-- ==== Sys2Proof/Word.lean ====
section
/-! DEFINITION. The widths of the spec: bytes, words, addresses and operands, the command and response words,
and the open parameter XLEN with its two admitted values. -/

namespace Sys2Proof

/-- A memory byte (00_scope.md R9, R11). -/
abbrev Byte := BitVec 8

/-- A 32-bit unsigned word (00_scope.md R9, R11). -/
abbrev Word := BitVec 32

/-- An XLEN-bit address, held in the wider of the two admitted widths; with XLEN = 32 its upper half is zero
(00_scope.md R8, R11). -/
abbrev Addr := BitVec 64

/-- An XLEN-bit operand of a command, held as `Addr` is (30_encoding.md R89). -/
abbrev Operand := BitVec 64

/-- The command word CMD: 3*XLEN+2 bits, at most 194 (30_encoding.md R85). -/
abbrev Cmd := BitVec 194

/-- The response word RESP: XLEN+3 bits, at most 67 (30_encoding.md R88). -/
abbrev Resp := BitVec 67

/-- The open parameter XLEN: its two admitted values (00_scope.md R8). -/
inductive Xlen
  | x32
  | x64
deriving DecidableEq, Repr

/-- XLEN as a number of bits. -/
def Xlen.bits : Xlen → Nat
  | .x32 => 32
  | .x64 => 64

/-- 2^XLEN, the number of byte locations of the address space (20_memory.md R50). -/
abbrev Xlen.size (x : Xlen) : Nat := 2 ^ x.bits

end Sys2Proof
end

> _TASK ITEM_: Please copy each line of the records above in which the word "most" can be found.

> _RESPONSE TO THE EXERCISE_:
/-- The command word CMD: 3*XLEN+2 bits, at most 194 (30_encoding.md R85). -/
/-- The response word RESP: XLEN+3 bits, at most 67 (30_encoding.md R88). -/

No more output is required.